Persibom
- Full name: Perserikatan Sepakbola Indonesia Bolaang Mongondow
- Nickname: Laskar Fajar Bulawan
- Founded: 1986; 40 years ago
- Ground: Ambang Stadium
- Capacity: 10,000
- Owner: PSSI Bolaang Mongondow Regency
- Chairman: Farid Suma
- Coach: Vacant
- League: Liga 4
- 2019: Liga 3, eliminated in first round of regional stage
| Home colours | Away colours |

= Persibom Bolaang Mongondow =

Indonesian football club

Perserikatan Sepakbola Indonesia Bolaang Mongondow (simply known as Persibom) is an Indonesian football club based in Bolaang Mongondow Regency, North Sulawesi. They currently compete in the Liga 4 and their homeground is Ambang Stadium.

==History==
Persibom started their work in the world of national football from the lower division, namely the 2002 Liga Indonesia Second Division. However, this season, they have not been able to move up the division even though they managed to penetrate the Final Round. In the early stages, Persibom won Group F and advanced to the Round of 12. Their progress has stalled in this round and only ranks third in Group M behind Persid Jember and Persibo Bojonegoro.

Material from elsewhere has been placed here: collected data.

-- ==== Sys2Proof/Proofs/FrameRows.lean ====
section
/-! The dispatcher (R230 to R238): when it touches `t_idle` (`SetsIdle`), that no row writes `t_idle` after it, and the
rows answered from fixed parameters. Such a row rewrites one channel record and replies (`TransmitsAndSets`); an adoption
emits its save before that. -/

namespace Sys2Proof.Machine

variable {s t : State} {c : Chan} {x : Channel} {e e' : Event} {dst : Byte}

/-! ### A reply and the channel record (R156) -/

theorem emit_setCh (e : Event) (c : Chan) (x : Channel) (s : State) :
    emit e (s.setCh c x) = (emit e s).setCh c x := by
  cases c <;> rfl

/-- A reply after the record was rewritten goes out from the address it then holds. -/
theorem reply_setCh_transmits (dst fid ctl : Byte) (data : List Byte) (now : Nat)
    (hbuf : x.buf = (s.ch c).buf := by rfl) (hidentity : x.identity = (s.ch c).identity := by rfl) :
    TransmitsAndSets c (.tx c (encodeFrame x.addr dst fid ctl data)) { x with tReply := now } s
      (reply c dst fid ctl data now (s.setCh c x)) := by
  rw [reply, emit_ch, setCh_ch_self, emit_setCh, setCh_setCh]
  exact setCh_emit_transmitsAndSets _ hbuf hidentity

/-- A write of the link after the reply is one more write of the same record (R237, R238). -/
theorem setLink_reply_transmits (c : Chan) (v : Link) (dst fid ctl : Byte) (data : List Byte) (now : Nat) (s : State) :
    TransmitsAndSets c (.tx c (encodeFrame (s.ch c).addr dst fid ctl data)) { s.ch c with link := v, tReply := now } s
      (setLink c v (reply c dst fid ctl data now s)) := by
  rw [setLink, reply_ch_self, reply, setCh_setCh]
  exact setCh_emit_transmitsAndSets _

/-- An event emitted first comes first, and changes nothing else. -/
theorem TransmitsAndSets.after_emit (h : TransmitsAndSets c e x (emit e' s) t) :
    t.ch c = x ∧ Emits s t [e', e] ∧ OtherKept c s t ∧ SharedKept s t ∧ BytesKept s t := by
  obtain ⟨hch, hemits, hother, hshared, hbytes⟩ := h
  refine ⟨hch, ?_, fun d hd => ?_, hshared, fun d a => ?_⟩
  · rw [Emits, hemits, emit_events, List.append_assoc, List.singleton_append]
  · rw [hother d hd, emit_ch]
  · simpa only [emit_ch] using hbytes d a

/-! ### The idle touch (R236) -/

/-- The frames whose dispatch refreshes `t_idle`: an intake-activation code under the application frame-id, for us. -/
abbrev SetsIdle (c : Chan) (f : Frame) (s : State) : Prop :=
  f.fid = s.cfg.fidApp ∧ f.fid ≠ s.cfg.fidHs ∧ (f.dst = 0x00#8 ∨ f.dst = (s.ch c).addr)
    ∧ s.cfg.isIntakeActCode f.ctl = true

theorem forUs_iff (addr dst : Byte) : forUs addr dst = true ↔ dst = 0x00#8 ∨ dst = addr := by simp [forUs]

theorem touchFor_eq (c : Chan) (f : Frame) (now : Nat) (s : State) :
    touchFor c f now s = if SetsIdle c f s then s.setCh c { s.ch c with tIdle := now } else s := by
  rw [touchFor, idleTouch, ← ite_and]
  refine if_congr ?_ rfl rfl
  rw [SetsIdle, forUs_iff]
  tauto

theorem touchFor_tIdle (c : Chan) (f : Frame) (now : Nat) (s : State) :
    ((touchFor c f now s).ch c).tIdle = if SetsIdle c f s then now else (s.ch c).tIdle := by
  rw [touchFor_eq]
  split <;> simp

/-! ### No row writes `t_idle` -/

theorem adoptAddress_tIdle (c : Chan) (dst : Byte) (s : State) :
    ((adoptAddress c dst s).ch c).tIdle = (s.ch c).tIdle := by
  unfold adoptAddress
  split <;> simp

theorem tableWrite_tIdle (n : WName) (h : Hdr) (v : Nat) (s : State) :
    ((tableWrite n h v s).ch h.c).tIdle = (s.ch h.c).tIdle := by
  simp [tableWrite, ack_eq]

theorem runFrame_tIdle (sel : FrameSel) (h : Hdr) (data : List Byte) (s : State) :
    Ensures (runFrame sel h data s) fun t => (t.ch h.c).tIdle = (s.ch h.c).tIdle := by
  have hreply (v : State) (dst fid ctl : Byte) (d : List Byte) :
      ((reply h.c dst fid ctl d h.now v).ch h.c).tIdle = (v.ch h.c).tIdle := by rw [reply_ch_self]
  have hlink (v : State) (l : Link) : ((setLink h.c l v).ch h.c).tIdle = (v.ch h.c).tIdle := by rw [setLink_ch_self]
  have hnoted (v : State) : ((noteHandshake h.c h.src v).ch h.c).tIdle = (v.ch h.c).tIdle := by
    rw [noteHandshake_ch_self]
  have hstored : ((storeIdentity h.c data s).ch h.c).tIdle = (s.ch h.c).tIdle := by rw [storeIdentity_ch_self]
  cases sel with
  | hs => exact ensures_next.2 ((hreply ..).trans ((hnoted _).trans (adoptAddress_tIdle ..)))
  | notForUs => exact ensures_next.2 rfl
  | fwId => exact ensures_next.2 ((hlink ..).trans (hreply ..))
  | idRead => exact ensures_next.2 ((hlink ..).trans (hreply ..))
  | write w =>
    cases w with
    | identity => exact ensures_next.2 ((hreply ..).trans hstored)
    | fwNop => exact ensures_next.2 (hreply ..)
    | entry n k => exact ⟨_, runWrite_eq n h _ (valueAt_lt n k data) s, tableWrite_tIdle ..⟩
  | read n k => exact ⟨_, runRead_eq n h _ s, hreply ..⟩
  | unknown => exact ensures_next.2 rfl

/-- After a dispatch `t_idle` is what the touch before the row made it (R230). -/
theorem dispatch_tIdle (c : Chan) (f : Frame) (now : Nat) (s : State) :
    Ensures (dispatch c f now s) fun t => (t.ch c).tIdle = if SetsIdle c f s then now else (s.ch c).tIdle :=
  (runFrame_tIdle _ (f.hdr c now) f.data _).mono fun _ ht => ht.trans (touchFor_tIdle c f now s)

/-! ### The adoption of an address (R233) -/

/-- The destination of a handshake frame becomes the channel's address. -/
abbrev AdoptsAddress (c : Chan) (dst : Byte) (s : State) : Prop :=
  (s.ch c).locked = false ∧ dst ≠ 0x00#8 ∧ dst ≠ 0xFF#8

/-- The adoption as one write of the record after the save; the events do not depend on the record. -/
theorem adoptAddress_of_adopts (h : AdoptsAddress c dst s) :
    adoptAddress c dst s
      = (emit (.persist (.saveAddress c dst)) s).setCh c { s.ch c with addr := dst, locked := true } :=
  (if_pos h).trans (emit_setCh ..)

theorem adoptAddress_of_not_adopts (h : ¬ AdoptsAddress c dst s) : adoptAddress c dst s = s := if_neg h

/-- Adoption, peer and link are writes of one record before the reply, so the reply carries the adopted address. -/
theorem execFrmHs_of_adopts {h : Hdr} (hadopts : AdoptsAddress h.c h.dst s) (data : List Byte) :
    Ensures (execFrmHs h data s) (TransmitsAndSets h.c
      (.tx h.c (encodeFrame h.dst h.src s.cfg.fidHs s.cfg.ccHandshake [ackStatus]))
      { s.ch h.c with
        addr := h.dst, locked := true, peer := h.src
        link := if (s.ch h.c).link = .down then .connecting else (s.ch h.c).link
        tReply := h.now }
      (emit (.persist (.saveAddress h.c h.dst)) s)) := by
  rw [execFrmHs, ensures_next, adoptAddress_of_adopts hadopts, noteHandshake, setCh_ch_self, setCh_setCh]
  exact reply_setCh_transmits _ _ _ _ _ (by rw [emit_ch]) (by rw [emit_ch])

/-- Without an adoption the reply carries the address the channel has. -/
theorem execFrmHs_of_not_adopts {h : Hdr} (hkeeps : ¬ AdoptsAddress h.c h.dst s) (data : List Byte) :
    Ensures (execFrmHs h data s) (TransmitsAndSets h.c
      (.tx h.c (encodeFrame (s.ch h.c).addr h.src s.cfg.fidHs s.cfg.ccHandshake [ackStatus]))
      { s.ch h.c with
        peer := h.src
        link := if (s.ch h.c).link = .down then .connecting else (s.ch h.c).link
        tReply := h.now }
      s) := by
  rw [execFrmHs, ensures_next, adoptAddress_of_not_adopts hkeeps, noteHandshake]
  exact reply_setCh_transmits ..

/-! ### The identity bytes (R238) -/

theorem Memory.getD_readBytes : ∀ (n : Nat) (m : Memory) (a k : Nat), k < n →
    (Memory.readBytes m a n).getD k 0 = Memory.read m (a + k)
  | n + 1, m, a, 0, _ => rfl
  | n + 1, m, a, k + 1, hk => by
    rw [Memory.readBytes, List.getD_cons_succ, Memory.getD_readBytes n m (a + 1) k (by omega)]
    congr 1
    omega

/-! ### The statements -/

/-- Settles O22: a dispatch is the decoded instruction run after the touch, and no row writes `t_idle` again. -/
theorem dispatchRunsDecodedFrame : Obligations.DispatchRunsDecodedFrame := by
  intro c f now s
  have hkeeps : Ensures (dispatch c f now s) (DispatchKeeps c s) := dispatch_next c f now s
  obtain ⟨t, hrun, hframe, hidle⟩ := hkeeps.and (dispatch_tIdle c f now s)
  refine ⟨t, hrun, ?_, hidle, hframe.other⟩
  rw [← touchFor_eq, ← dispatch_eq_exec rfl rfl, hrun]

/-- Settles O23, by whether the channel adopts the destination. -/
theorem handshakeFrame : Obligations.HandshakeFrame := by
  intro h data s
  by_cases hadopts : AdoptsAddress h.c h.dst s
  · obtain ⟨t, hrun, hsets⟩ := execFrmHs_of_adopts hadopts data
    obtain ⟨hch, hemits, hframe⟩ := hsets.after_emit
    exact ⟨t, hrun, (if_pos hadopts).mpr ⟨hch, hemits⟩, hframe⟩
  · obtain ⟨t, hrun, hch, hemits, hframe⟩ := execFrmHs_of_not_adopts hadopts data
    exact ⟨t, hrun, (if_neg hadopts).mpr ⟨hch, hemits⟩, hframe⟩

/-- Settles O24: both rows reply and then set the link; they differ in the data. -/
theorem fixedReplies : Obligations.FixedReplies := by
  intro h data s
  refine ⟨⟨_, rfl, setLink_reply_transmits ..⟩, _, _, rfl, ?_, setLink_reply_transmits ..⟩
  split
  · rfl
  · refine ⟨Memory.readBytes_length .., fun k hk => ?_⟩
    exact (Memory.getD_readBytes _ _ 0 k hk).trans (by rw [Nat.zero_add])

end Sys2Proof.Machine
end

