/-- R305, R309, R310: a sample strobe of `clocks` modulator clocks, at 8.192 MHz, enters the totals; a scan step that has
reached its half notes them. -/
def pvStrobe (clocks : Nat) (s : State) : State :=
  let a := s.mtr.pv
  let b : PvSums := ⟨a.v + s.volts 18, a.i + s.amps 19, a.p + s.volts 18 * s.amps 19, a.n + 1, a.t + clocks⟩
  let s := s.setMtr { s.mtr with pv := b }
  ((List.range 12).filter (fun g => s.isPv g && (s.chgG g).scan.isSome && (s.chgG g).mid.isNone)).foldl (fun s g =>
    let x := s.chgG g
    if 6400 * s.fg (Fld.CHG_CG_MPPT_SCANT g) ≤ b.t - x.base.t then s.setChgG g { x with mid := some b } else s) s

/-- R273: the output of the group's phases is in high impedance. -/
def State.outputsOff (s : State) (g : Nat) : Bool :=
  s.mode g == modeOff || decide ((s.grp g).stage < 3) || !(s.grp g).released || s.fb (Fld.CNV_CG_STAT_BRAKE g)

/-- R282: the comparator's MC16, mV, is at or below the group's VREF. -/
def State.atVref (s : State) (g : Nat) (bus : Int) : Bool :=
  decide ((bus : Rat) / 1000 * 1073741824 ≤ s.pubGet (0x050 + g) * s.voltFs 16)

/-- R272 and the rules a period start serves: the commit of the duty limits, release, envelope, PREF ramp, braking,
synchronisation, balancing and the latched duties. `cs` holds each phase's CS samples since the last period start, µV
(R285); `bus` is MC16 as the comparator reads it, mV (R282, R291); `edges` are the rising edges of SYNC_IN since the last
period start, in fine units after it. -/
def periodStart (g : Nat) (cs : List (List Int)) (bus : Int) (edges : List Nat) (s : State) : State :=
  let s := if s.cpend (.cnvGroup g) then
      ((s.applyStaged (.cnvGroup g)).setCommits (s.commits.filter (fun x => !(x == .cnvGroup g)))) else s
  let x := s.grp g
  if s.mode g = modeOff ∨ !s.sysclkOk then s
  else if x.shadowStop then groupHardStop g s
  else if x.stage < 2 then s
  else
    let means := (List.range (s.phases g).length).map (fun k => s.csMean g (cs.getD k []))
    let first := x.stage == 2
    let p := s.fg (Fld.CNV_CG_PER_P g)
    let tails := if first ∨ s.outputsOff g then [] else s.pulseTails g p
    let s := if first then
        let s := zeroPwmTiles g (s.setGrp g { x with stage := 3, env := 0, released := s.mode g != modeShadow })
        (s.phases g).foldl (fun s n => s.wr (Reg.CNV_PH_TRIM n) 0) s
      else s
    let x := s.grp g
    let s := if s.mode g = modeShadow ∧ !x.released ∧ s.atVref g bus then s.setGrp g { x with released := true } else s
    let s := ovStep g (senseRegs g means s)
    let s := if first then s else envelopeStep g p s
    let s := rampPref g p s
    let s := brakeEnd g (sumMeans means) s
    let s := syncStep g edges s
    let s := if first then s else balanceStep g means s
    let x := s.grp g
    let low := decide ((sumMeans means).natAbs * 50 < 1073741824 * s.grpPhases g)
    let out := s.mode g == modeShadow && decide (1073741824 * s.grpPhases g < sumMeans means * 20)
    let n := if out then min 2 (x.outN + 1) else 0
    let s := if 2 ≤ n then s.setSct { s.sct with conducts := true } else s
    latchDuties g (s.setGrp g { x with
      tails := tails
      lowN := if low then min 8 (x.lowN + 1) else 0
      outN := n })

/-- R292: a group that qualifies for braking. -/
def State.brakes (s : State) (g : Nat) : Bool :=
  s.grpType g == 1 && s.fb (Fld.CNV_CG_CTL_BRK_EN g) && (s.mode g == modePower || s.mode g == modeBus) &&
  !s.fb (Fld.CNV_CG_STAT_BRAKE g) && !(s.grp g).brakeBlocked && decide ((s.grp g).stage = 3) &&
  decide ((s.phases g).length * s.grpPhRating g < 50 * ((s.phases g).foldl
    (fun a n => a + (s.rd (Reg.CNV_PH_ISNS n)).toInt) 0 * 10))

/-- R291: BUS_NOMINAL and a threshold in 0.1 % of it, in µV. -/
def State.busPlus (s : State) (f : Fld) : Int := s.busNominal * (1000 + s.fg f)

/-- R291, R292: MC16, mV, exceeds BUS_NOMINAL by more than BRK_ON: the comparator reports an overshoot, and braking begins
at the fabric tick after it. -/
def brakeStart (mv : Int) (s : State) : State :=
  if 1000 * mv ≤ s.busPlus Fld.CNV_BRK_BRK_ON then s
  else (List.range 12).foldl (fun s g =>
    if s.brakes g then
      ((s.fs (Fld.CNV_CG_STAT_BRAKE g) 1).setGrp g { s.grp g with brakeN := 0, tails := [] }).finc (Fld.CNV_CG_PER_BRKCNT g)
    else s) (s.setCnv { s.cnv with overshoot := true })

/-- The setpoint of a group in W, positive into its string (R277). -/
def State.prefWatts (s : State) (g : Nat) : Rat := s.pubGet (0x040 + g) * s.wattFs (s.grpTarget g) / 1073741824

/-- The type 1 groups that charge from the bus. -/
def State.busCharging (s : State) : List Nat :=
  (List.range 12).filter (fun g => s.grpType g == 1 && s.mode g == modePower && decide (0 < s.pubGet (0x040 + g)))

/-! ### Rectifier trims -/

def State.trimCode (s : State) (p : Nat) : Nat := s.fg (Fld.CNV_RT_TRIM_TRIM p)

def State.setRamp (s : State) (p : Nat) (r : Option TrimRamp) : State :=
  s.setCnv { s.cnv with trim := kvSet (fun _ => none) s.cnv.trim p r }

/-- Start a ramp of every port in use from its present code (R295). -/
def trimRampAll (target : Nat → Nat) (ms : Nat) (s : State) : State :=
  ((List.range 6).filter s.rtUsed).foldl (fun s p => s.setRamp p (some ⟨s.trimCode p, target p, ms, 0⟩)) s

def State.setShare (s : State) (p v : Nat) : State :=
  s.setCnv { s.cnv with share := kvInsert p v s.cnv.share }

/-! SCT_STAT.PHASE (R252). -/
abbrev phIdle : Nat := 0
abbrev phHandover : Nat := 1
abbrev phHoldup : Nat := 2
abbrev phHandback : Nat := 3

def State.phase (s : State) : Nat := s.fg Fld.SCT_STAT_PHASE

/-- Sharing runs (R296). -/
def State.sharing (s : State) : Bool := s.phase == phIdle && s.fb Fld.CNV_CTL_SHARE_EN
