-- ==== Sys2Proof/Machine/OrderCmds.lean ====
section
/-!
DEFINITION. The commands of the order engine (chapter 06).
-/
namespace Sys2Proof.Machine

/-! ### Start, copying and decisions -/

/-- R227: the epoch of a start: the highest stored value plus 1. -/
def engineEpoch (s : State) : State :=
  let e := (s.storedEpoch + 1) % 2 ^ 32
  epochBegin e (s.wr Reg.ORD_EPOCH (BitVec.ofNat 32 e))

/-- R227: the engine starts after a device-wide reset. It takes its epoch and stores it before it copies an entry: one
command issues the words, and another, once they are in MRAM, starts the engine. -/
def engineStart (s : State) : State :=
  if s.ord.started ∨ !s.rst.firmware ∨ s.image.isNone then s
  else nvRun wEpoch engineEpoch (fun s => s.setOrd { s.ord with started := true }) s

/-- R202: the completion queue of a submission queue. -/
def State.routeOf (s : State) (q : Nat) : Nat := fldOf (s.rd (Reg.ORD_ROUTE (q / 8))) (4 * (q % 8)) 4

/-- R221: a cancel, once every entry accepted before it has been copied. -/
def carryCancel (s : State) : State :=
  match s.ord.cancel with
  | some (id, 0) =>
    let s := s.setOrd { s.ord with cancel := none }
    let s := s.fs Fld.ORD_CANCEL_STAT_BUSY 0
    match s.order id with
    | none => s.fs Fld.ORD_CANCEL_STAT_RESULT 1
    | some o =>
      if o.ending.isSome then s.fs Fld.ORD_CANCEL_STAT_RESULT 2
      else stopOrder o 7 0x20 (s.fs Fld.ORD_CANCEL_STAT_RESULT 0)
  | _ => s

/-- R202, R203: the oldest submitted entry is copied; HEAD follows the copy (R135). -/
def orderCopy (s : State) : State :=
  match s.ord.submitted with
  | [] => s
  | q :: rest =>
    if !s.ord.started || s.fb Fld.ORD_STAT_DISCARDING || decide (2048 < s.heldCount) then s
    else
      let h := s.fg (Fld.SYS_Q_PTR_HEAD q)
      let rec0 := s.sramBytes (s.qStart q + h % s.qDepth q * 64) 64
      let o := { parseOrder rec0 (s.routeOf q) with seq := s.ord.nextSeq, since := s.now }
      let s := s.fs (Fld.SYS_Q_PTR_HEAD q) ((h + 1) % (2 * s.qDepth q))
      carryCancel (s.setOrd { s.ord with
        submitted := rest, orders := s.ord.orders ++ [o], nextSeq := s.ord.nextSeq + 1,
        cancel := s.ord.cancel.map (fun c => (c.1, c.2 - 1)) })

/-- The order whose decision is next: decisions go in the order of the copies (R211). -/
def State.nextPending (s : State) : Option Order := s.ord.orders.find? (fun o => o.state == 2)

/-- R212: one decision; none while a discard-all runs (R228). -/
def admissionDecision (s : State) : State :=
  match s.nextPending with
  | none => s
  | some o =>
    if s.fb Fld.ORD_STAT_DISCARDING then s else
    if s.fg Fld.ORD_CTL_ADMIT = 0 then endOrder o 6 0x0F 0 s
    else if o.badField then endOrder o 6 0x01 0 s
    else if o.scope = 1 then (if (s.partsOf o.id).isEmpty then swarmBegin o s else swarmFinish o s)
    else
      match decideRecord s o with
      | .reject c h => endOrder o 6 c h (showFree (o.onMono s) s)
      | .accept a => acceptOrder a (showFree (o.onMono s) s)

/-- R211. -/
def decisionOverload (s : State) : State :=
  match s.nextPending with
  | none => s
  | some o =>
    if s.fb Fld.ORD_STAT_DISCARDING then s else
    let s := s.fs Fld.ORD_STAT_OVERLOAD 1
    if (s.partsOf o.id).isEmpty then endOrder o 6 0x10 0 s else swarmReject o 0x10 s

/-! ### Start and deadline (R205, R217, R220) -/

/-- R205: the first slot of an order's plan begins; setpoints are withdrawn while a discard-all runs (R228). -/
def orderStart (id : Nat) (s : State) : State :=
  match s.order id with
  | none => s
  | some o =>
    if o.state = 3 ∧ o.ty ≤ 4 ∧ o.scope = 0 ∧ o.ending.isNone ∧ !s.fb Fld.ORD_STAT_DISCARDING ∧
        o.plan.any (fun g => decide (g.first ≤ s.curSlot)) then
      activate o s else s

/-- What this rack owes of an order: the whole, or of a swarm order its own part (R231). -/
def State.ownShare (s : State) (o : Order) : Order :=
  if !o.swarm then o
  else match (s.partsOf o.id).find? (fun p => p.rack == 0) with
    | some p => { o with energy := p.energy, pmax := p.pmax, pmin := p.pmin }
    | none => { o with energy := 0, pmax := 0, pmin := 0 }

/-- R215: what this rack owes of the order is met within 0.1 %. -/
def State.met (s : State) (o : Order) : Bool := (s.ownShare o).metBy o.deliv

/-- R418 (4): this rack's part of a swarm order has met its share. -/
def partReached (o : Order) (s : State) : State :=
  let s := s.putOrder { o with reached := true }
  if o.cq = partCq then s.item ⟨3, o.id, 0, 0⟩
  else reachedCheck o.id (updPart o.id 0 (fun p => { p with st := 4 }) s)

/-- R205, R217, R220: DEADLINE of an order. The end of a swarm order's part waits for its barrier (R232): a part that is
met, or a CHARGE_PV part, has reached its share; REST and HOLD end from the queen (DEDUCED, log entry 15). -/
def orderDeadline (id : Nat) (s : State) : State :=
  match s.order id with
  | none => s
  | some o =>
    if s.ord.mono < o.deadline ∨ o.ending.isSome then s
    else if o.ty = tyRest ∨ o.ty = tyHold then
      (if o.state ≠ 3 ∨ o.cq = partCq then s else if o.swarm then stopOrder o 5 0 s else endOrder o 5 0 0 s)
    else if o.state ≠ 4 then s
    else if o.scope = 1 ∧ (s.met o ∨ o.ty = tyChargePv) then (if o.reached then s else partReached o s)
    else if s.met o ∨ o.ty = tyChargePv then stopOrder o 5 0 s
    else stopOrder o 8 0x27 ((s.fs Fld.ORD_STAT_GFAIL 1).driveLine 16)

/-! ### The control period (R218 to R220) -/

/-- Planned power of an order on a string in the current slot, W. -/
def State.planPower (s : State) (o : Order) (n : Nat) : Rat :=
  o.plan.foldl (fun a g => if g.str == n && g.first ≤ s.curSlot && s.curSlot < g.stop then a + g.power else a) 0

/-- Energy of the plan from now on, 0.1 Wh. -/
def State.planAhead (s : State) (o : Order) (n : Nat) : Rat :=
  o.plan.foldl (fun a g => if g.str == n then
    a + |g.power| * ((2 * g.stop - max (2 * g.first) s.ord.mono : Nat) : Rat) / 360 else a) 0

/-- R219, R220: one string's net metered energy since the last control period, credited in proportion to planned power. -/
def creditString (n : Nat) (s : State) : State :=
  let now := s.netEnergy n
  let d : Rat := ((now - kvGet (fun _ => now) s.ord.lastNet n : Int) : Rat) / 1000
  let s := s.setOrd { s.ord with lastNet := kvInsert n now s.ord.lastNet }
  let on := s.ord.orders.filter (fun o => o.state == 4 && s.planPower o n != 0)
  let tot := on.foldl (fun a o => a + |s.planPower o n|) (0 : Rat)
  if tot = 0 ∨ d = 0 then s
  else
    let b := s.mtr.clsB.contains n
    on.foldl (fun s o =>
      let c := d * |s.planPower o n| / tot
      let owed := kvGet (fun _ => 0) o.owed n
      let done := if s.planPower o n < 0 then -c else c
      s.putOrder { o with
        credit := kvInsert n (kvGet (fun _ => 0) o.credit n + c) o.credit
        owed := kvInsert n (max 0 (owed - done)) o.owed
        outFlags := if b then o.outFlags ||| 2 else o.outFlags }) s

/-- The strings on which an order is planned in the current slot. -/
def State.plannedNow (s : State) : Nat :=
  maskOf 8 (fun n => s.ord.orders.any (fun o => o.plan.any (fun g => g.str == n && g.first ≤ s.curSlot && s.curSlot < g.stop)))

/-- R209: the slots without a plan that ended in the last 24 h give the standing draw, W. -/
def drawStep (s : State) : State :=
  if s.ord.slotNo = s.curSlot then s.setOrd { s.ord with slotUsed := s.ord.slotUsed ||| s.plannedNow }
  else
    let j := s.ord.slotNo
    let s := s.strings.foldl (fun s n =>
      let out := kvGet (fun _ => s.netEnergy n) s.ord.slotNet n - s.netEnergy n
      let h := kvGet (fun _ => []) s.ord.drawH n
      let h := if bitOf s.ord.slotUsed n then h else (j, out) :: h
      let h := h.filter (fun e => decide (s.curSlot ≤ e.1 + 43200))
      let w : Rat := if h.isEmpty then 0 else
        ((h.map (·.2)).foldl (· + ·) 0 : Int) * (18 / 100 : Rat) / h.length
      let s := s.setOrd { s.ord with drawH := kvInsert n h s.ord.drawH }
      s.wr (Reg.ORD_S_DRAW n) (BitVec.ofInt 32 (ratRound w))) s
    s.setOrd { s.ord with
      slotNo := s.curSlot, slotNet := (List.range 8).map (fun n => (n, s.netEnergy n)), slotUsed := s.plannedNow }
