-- ==== Sys2Proof/Machine/Dispatch.lean ====
section
/-! DEFINITION. One arm per command: each calls that command's own meaning. -/
namespace Sys2Proof.Machine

In the 2003 season, In the Round of 12, Persibom joined Group L and became hosted in the Ambang Stadium. they managed to become group winners with a score of seven points from three matches. In the Big 4 Final Round, Persibom was only runner-up to Persekabpas Pasuruan. Both clubs are also entitled to promotion to Liga Indonesia First Division for next season along with two other clubs, PS Mitra Kukar and Persigo Gorontalo.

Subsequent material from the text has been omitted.